= WHAT TO PRODUCE =
Scan the following material for the string "fenceAll" and copy each line in which it appears.

= RECORDS PROVIDED =

+===+

-- ==== Sys2Proof/Tests/Slice0.lean ====
section
/-!
SUPPORT. Tests of single words and single steps, with results taken from the spec, and for every claim a state and operands
that meet its hypotheses.
-/
namespace Sys2Proof.Tests
open Sys2Proof Sys2Proof.Machine Sys2Proof.Claims
set_option Elab.async false

/-! ### Helpers -/

/-- A handler of `core`. -/
def handler : Handler := ⟨0, 2, 0x400, 0x1000, 0, false, none, [], 0x400000, 0⟩
/-- A ring of 8 slots of a core's plate, with no record. -/
def ring : Ring := { Ring.free with log2n := 3, base := 16 }
/-- A core that runs a handler of owner 1, with an inbox, a ready ring and a program ring of eight slots each. -/
def core : Core := { Core.reset with
  ctx := some 1, pc := 0x1000, chainPc := 0x1000, handler := some handler
  rings := ((Core.reset.rings.set 0 { ring with base := 32 }).set 1 { ring with base := 40 }).set 2 { ring with base := 16, tail := 1, disp := 1 } }
/-- The module with that core, changed by `f`. -/
def with_ (f : Core → Core) : State := { State.reset with cores := [(0, f core)] }
/-- The outcome is a next state that `p` accepts. -/
def after (o : Host.Outcome State Fault Refusal) (p : State → Bool) : Bool :=
  match o with
  | .next t => p t
  | _ => false

/-! ### WellFormed -/

theorem test_wf_refuses :
    Instr.wf (.sel .none 0 16 0 0) = false ∧ Instr.wf (.cmp .none 16 0 0 0 0 0) = false ∧
    Instr.wf (.cmp .none 0 0 0 0 0 6) = false ∧ Instr.wf (.cmpImm .none 0 0 7 0 0) = false ∧
    Instr.wf (.cmpImm .none 16 0 0 0 0) = false ∧ Instr.wf (.pand .none 0 16 0) = false ∧
    Instr.wf (.por .none 0 0 16) = false ∧ Instr.wf (.pxor .none 16 0 0) = false ∧
    Instr.wf (.pnot .none 0 16) = false ∧ Instr.wf (.pset .none 16) = false ∧ Instr.wf (.pclr .none 31) = false ∧
    Instr.wf (.pins .none 0 0 4) = false ∧ Instr.wf (.pins .none 16 0 0) = false ∧ Instr.wf (.pext .none 0 0 4) = false ∧
    Instr.wf (.pext .none 0 16 0) = false ∧ Instr.wf (.pcnt .none 0 16) = false ∧ Instr.wf (.rdctl .none 0 8) = false ∧
    Instr.wf (.wrctl .none 0 0x1F) = false := by decide

theorem test_wf_refuses_memory_and_vector :
    Instr.wf (.ldAcq .none 0 0 0 5) = false ∧ Instr.wf (.stRel .none 0 0 0 7) = false ∧ Instr.wf (.fence .none 5) = false ∧
    Instr.wf (.fenceAll .none 5) = false ∧ Instr.wf (.vcmp .none 16 0 0 0 0) = false ∧
    Instr.wf (.vcmp .none 0 0 0 0 6) = false ∧ Instr.wf (.vcvt .none 0 0 0 14) = false ∧
    Instr.wf (.vcvn .none 1 0 2 7) = false ∧ Instr.wf (.vcvn .none 1 0 2 13) = false ∧
    Instr.wf (.vcvn .none 2 0 2 9) = false ∧ Instr.wf (.vpack6 .none 2 0 2) = false ∧
    Instr.wf (.fmtld .none 8 0) = false ∧ Instr.wf (.fmtrd .none 0 8) = false ∧ Instr.wf (.claim .none 0 1 16) = false ∧
    Instr.wf (.vrelease .none 0 1 16) = false := by decide

theorem test_wf_refuses_trees_hints_and_moves :
    Instr.wf (.wclr .none 8 0) = false ∧ Instr.wf (.wget .none 3 0 0) = false ∧ Instr.wf (.wsum .none 0 0) = false ∧
    Instr.wf (.wpre .none 2 8 0) = false ∧ Instr.wf (.wdraw .none 31 0) = false ∧ Instr.wf (.wst .none 0 8 0) = false ∧
    Instr.wf (.pdrop .none 16 0) = false ∧ Instr.wf (.rmode 6) = false ∧ Instr.wf (.cpol 3) = false ∧
    Instr.wf (.order 0x00) = false ∧ Instr.wf (.order 0x0D) = false ∧ Instr.wf (.etype 14) = false ∧
    Instr.wf (.etype 0x8000) = false ∧ Instr.wf (.arbitrationSlot 10 0) = false ∧ Instr.wf (.frequencyChange 32 0) = false ∧
    Instr.wf (.commitVdEntry 64) = false ∧ Instr.wf (.correctedCounterClear 21) = false ∧
    Instr.wf (.thermalThrottle 48) = false := by decide

/-! ### Words, with the fields of R150 and R157 to R170 written in: guard (p3), d 6, a 3, b 5, and a value for each other -/

theorem test_words_major_01 :
    decode 0x8C130CB0 = .ok (.add64 (.pos 3) 6 3 5 1) ∧
    decode 0x8C130CB1 = .ok (.sub64 (.pos 3) 6 3 5 1) ∧
    decode 0x8C130CB2 = .ok (.and64 (.pos 3) 6 3 5 1) ∧
    decode 0x8C130CB3 = .ok (.or64 (.pos 3) 6 3 5 1) ∧
    decode 0x8C130CB4 = .ok (.xor64 (.pos 3) 6 3 5 1) ∧
    decode 0x8C130CB5 = .ok (.andn64 (.pos 3) 6 3 5 1) ∧
    decode 0x8C130CB6 = .ok (.shl64 (.pos 3) 6 3 5 1) ∧
    decode 0x8C130CB7 = .ok (.shr64 (.pos 3) 6 3 5 1) ∧
    decode 0x8C130CB8 = .ok (.rotl64 (.pos 3) 6 3 5 1) ∧
    decode 0x8C130CB9 = .ok (.rotr64 (.pos 3) 6 3 5 1) ∧
    decode 0x8C130CBA = .ok (.min64 (.pos 3) 6 3 5 1) ∧
    decode 0x8C130CBB = .ok (.max64 (.pos 3) 6 3 5 1) ∧
    decode 0x8C130C1C = .ok (.popc64 (.pos 3) 6 3 1) ∧
    decode 0x8C130C1D = .ok (.clz64 (.pos 3) 6 3 1) ∧
    decode 0x8C130C1E = .ok (.ctz64 (.pos 3) 6 3 1) := by decide

theorem test_words_major_02 :
    decode 0x8C230CB0 = .ok (.add32 (.pos 3) 6 3 5 1) ∧
    decode 0x8C230CB1 = .ok (.sub32 (.pos 3) 6 3 5 1) ∧
    decode 0x8C230CB2 = .ok (.and32 (.pos 3) 6 3 5 1) ∧
    decode 0x8C230CB3 = .ok (.or32 (.pos 3) 6 3 5 1) ∧
    decode 0x8C230CB4 = .ok (.xor32 (.pos 3) 6 3 5 1) ∧
    decode 0x8C230CB5 = .ok (.andn32 (.pos 3) 6 3 5 1) ∧
    decode 0x8C230CB6 = .ok (.shl32 (.pos 3) 6 3 5 1) ∧
    decode 0x8C230CB7 = .ok (.shr32 (.pos 3) 6 3 5 1) ∧
    decode 0x8C230CB8 = .ok (.rotl32 (.pos 3) 6 3 5 1) ∧
    decode 0x8C230CB9 = .ok (.rotr32 (.pos 3) 6 3 5 1) ∧
    decode 0x8C230CBA = .ok (.min32 (.pos 3) 6 3 5 1) ∧
    decode 0x8C230CBB = .ok (.max32 (.pos 3) 6 3 5 1) ∧
    decode 0x8C230C1C = .ok (.popc32 (.pos 3) 6 3 1) ∧
    decode 0x8C230C1D = .ok (.clz32 (.pos 3) 6 3 1) ∧
    decode 0x8C230C1E = .ok (.ctz32 (.pos 3) 6 3 1) := by decide

theorem test_words_major_03 :
    decode 0x8C330CB0 = .ok (.mul64 (.pos 3) 6 3 5 1) ∧
    decode 0x8C330CB1 = .ok (.mulh64 (.pos 3) 6 3 5 1) ∧
    decode 0x8C330CB2 = .ok (.div64 (.pos 3) 6 3 5 1) ∧
    decode 0x8C330CB3 = .ok (.rem64 (.pos 3) 6 3 5 1) ∧
    decode 0x8C330CB8 = .ok (.mul32 (.pos 3) 6 3 5 1) ∧
    decode 0x8C330CB9 = .ok (.mulh32 (.pos 3) 6 3 5 1) ∧
    decode 0x8C330CBA = .ok (.div32 (.pos 3) 6 3 5 1) ∧
    decode 0x8C330CBB = .ok (.rem32 (.pos 3) 6 3 5 1) := by decide

theorem test_words_major_04_to_06 :
    decode 0x8C430CA7 = .ok (.sel (.pos 3) 6 3 5 7) ∧
    decode 0x8C530E05 = .ok (.addImm (.pos 3) 6 3 517) ∧
    decode 0x8C630C25 = .ok (.shlImm (.pos 3) 6 3 37) ∧
    decode 0x8C630C65 = .ok (.shrN64Imm (.pos 3) 6 3 37) ∧
    decode 0x8C630CA5 = .ok (.shrI64Imm (.pos 3) 6 3 37) ∧
    decode 0x8C630CE5 = .ok (.rotlImm (.pos 3) 6 3 37) ∧
    decode 0x8C630D25 = .ok (.andImm (.pos 3) 6 3 37) ∧
    decode 0x8C630D65 = .ok (.orImm (.pos 3) 6 3 37) ∧
    decode 0x8C630DA5 = .ok (.xorImm (.pos 3) 6 3 37) := by decide

theorem test_words_major_07_to_0b :
    decode 0x8C734005 = .ok (.li (.pos 3) 6 16389) ∧
    decode 0x8C834005 = .ok (.lsi (.pos 3) 6 16389) ∧
    decode 0x8C930CBB = .ok (.cmp (.pos 3) 6 3 5 1 1 3) ∧
    decode 0x8CA30DE5 = .ok (.cmpImm (.pos 3) 6 3 3 1 37) ∧
    decode 0x8CB30CA0 = .ok (.pand (.pos 3) 6 3 5) ∧
    decode 0x8CB30CA1 = .ok (.por (.pos 3) 6 3 5) ∧
    decode 0x8CB30CA2 = .ok (.pxor (.pos 3) 6 3 5) ∧
    decode 0x8CB30CA3 = .ok (.pandn (.pos 3) 6 3 5) ∧
    decode 0x8CB30CA4 = .ok (.porn (.pos 3) 6 3 5) ∧
    decode 0x8CB30C05 = .ok (.pnot (.pos 3) 6 3) ∧
    decode 0x8CB30006 = .ok (.pset (.pos 3) 6) ∧
    decode 0x8CB30007 = .ok (.pclr (.pos 3) 6) ∧
    decode 0x8CB30C68 = .ok (.pins (.pos 3) 6 3 3) ∧
    decode 0x8CB30C49 = .ok (.pext (.pos 3) 6 3 2) ∧
    decode 0x8CB30C0A = .ok (.pcnt (.pos 3) 6 3) ∧
    decode 0x8CB30050 = .ok (.rdctl (.pos 3) 6 2) ∧
    decode 0x8CB30211 = .ok (.wrctl (.pos 3) 6 16) := by decide

theorem test_words_major_10_to_18 :
    decode 0x8D080005 = .ok (.br (.pos 3) 524293) ∧
    decode 0x8D180005 = .ok (.jal (.pos 3) 524293) ∧
    decode 0x8D230E05 = .ok (.jalr (.pos 3) 6 3 517) ∧
    decode 0x8D300000 = .ok (.endH (.pos 3)) ∧
    decode 0x8D300001 = .ok (.yieldH (.pos 3)) ∧
    decode 0x8D830C45 = .ok (.ldB (.pos 3) 6 3 69) ∧
    decode 0x8D830CC5 = .ok (.ldH (.pos 3) 6 3 69) ∧
    decode 0x8D830D45 = .ok (.ldW (.pos 3) 6 3 69) ∧
    decode 0x8D830DC5 = .ok (.ldD (.pos 3) 6 3 69) ∧
    decode 0x8D830E45 = .ok (.ldBS (.pos 3) 6 3 69) ∧
    decode 0x8D830EC5 = .ok (.ldHS (.pos 3) 6 3 69) ∧
    decode 0x8D830F45 = .ok (.ldWS (.pos 3) 6 3 69) := by decide

theorem test_words_major_19_to_1a :
    decode 0x8D930C45 = .ok (.stB (.pos 3) 6 3 69) ∧
    decode 0x8D930CC5 = .ok (.stH (.pos 3) 6 3 69) ∧
    decode 0x8D930D45 = .ok (.stW (.pos 3) 6 3 69) ∧
    decode 0x8D930DC5 = .ok (.stD (.pos 3) 6 3 69) ∧
    decode 0x8DA30D30 = .ok (.ldAcq (.pos 3) 6 3 2 3) ∧
    decode 0x8DA30F30 = .ok (.stRel (.pos 3) 6 3 2 3) := by decide

theorem test_words_major_1b :
    decode 0x8DB30C65 = .ok (.ldff (.pos 3) 6 3 1 37) ∧
    decode 0x8DB30CE5 = .ok (.ldfe (.pos 3) 6 3 1 37) ∧
    decode 0x8DB30D65 = .ok (.fet (.pos 3) 6 3 1 37) ∧
    decode 0x8DB30E65 = .ok (.stef (.pos 3) 6 3 1 37) ∧
    decode 0x8DB30EE5 = .ok (.stxf (.pos 3) 6 3 1 37) ∧
    decode 0x8DB30F65 = .ok (.stxe (.pos 3) 6 3 1 37) := by decide

theorem test_words_major_1c :
    decode 0x8DC30CA0 = .ok (.aswapD (.pos 3) 6 3 5) ∧
    decode 0x8DC30CA1 = .ok (.acasD (.pos 3) 6 3 5) ∧
    decode 0x8DC30CA2 = .ok (.aadd64 (.pos 3) 6 3 5) ∧
    decode 0x8DC30CA3 = .ok (.aandD (.pos 3) 6 3 5) ∧
    decode 0x8DC30CA4 = .ok (.aorD (.pos 3) 6 3 5) ∧
    decode 0x8DC30CA5 = .ok (.axorD (.pos 3) 6 3 5) ∧
    decode 0x8DC30CA6 = .ok (.aminI64 (.pos 3) 6 3 5) ∧
    decode 0x8DC30CA7 = .ok (.amaxI64 (.pos 3) 6 3 5) ∧
    decode 0x8DC30CA8 = .ok (.aminN64 (.pos 3) 6 3 5) ∧
    decode 0x8DC30CA9 = .ok (.amaxN64 (.pos 3) 6 3 5) ∧
    decode 0x8DC30CAA = .ok (.aadd32 (.pos 3) 6 3 5) ∧
    decode 0x8DC30CAB = .ok (.aswapW (.pos 3) 6 3 5) ∧
    decode 0x8DC30CAC = .ok (.acasW (.pos 3) 6 3 5) ∧
    decode 0x8DC30CAD = .ok (.adecw (.pos 3) 6 3 5) ∧
    decode 0x8DC30CAE = .ok (.aaddF32 (.pos 3) 6 3 5) ∧
    decode 0x8DC30CAF = .ok (.aaddF64 (.pos 3) 6 3 5) ∧
    decode 0x8DC01872 = .ok (.qadd64 (.pos 3) 6 3) ∧
    decode 0x8DC01873 = .ok (.qandD (.pos 3) 6 3) ∧
    decode 0x8DC01874 = .ok (.qorD (.pos 3) 6 3) ∧
    decode 0x8DC01875 = .ok (.qxorD (.pos 3) 6 3) ∧
    decode 0x8DC01876 = .ok (.qminI64 (.pos 3) 6 3) ∧
    decode 0x8DC01877 = .ok (.qmaxI64 (.pos 3) 6 3) ∧
    decode 0x8DC01878 = .ok (.qminN64 (.pos 3) 6 3) ∧
    decode 0x8DC01879 = .ok (.qmaxN64 (.pos 3) 6 3) ∧
    decode 0x8DC0187A = .ok (.qadd32 (.pos 3) 6 3) ∧
    decode 0x8DC0187D = .ok (.qdecw (.pos 3) 6 3) ∧
    decode 0x8DC0187E = .ok (.qaddF32 (.pos 3) 6 3) ∧
    decode 0x8DC0187F = .ok (.qaddF64 (.pos 3) 6 3) := by decide

theorem test_words_major_1d :
    decode 0x8DD20000 = .ok (.fence (.pos 3) 4) ∧
    decode 0x8DD20001 = .ok (.fenceAll (.pos 3) 4) ∧
    decode 0x8DD01862 = .ok (.cleanRange (.pos 3) 6 3) ∧
    decode 0x8DD01863 = .ok (.invalRange (.pos 3) 6 3) ∧
    decode 0x8DD01864 = .ok (.flushRange (.pos 3) 6 3) ∧
    decode 0x8DD01865 = .ok (.icsync (.pos 3) 6 3) ∧
    decode 0x8DD01866 = .ok (.icinvRange (.pos 3) 6 3) := by decide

+===+

= TASK RESULT =
    Instr.wf (.fenceAll .none 5) = false ∧ Instr.wf (.vcmp .none 16 0 0 0 0) = false ∧
    decode 0x8DD20001 = .ok (.fenceAll (.pos 3) 4) ∧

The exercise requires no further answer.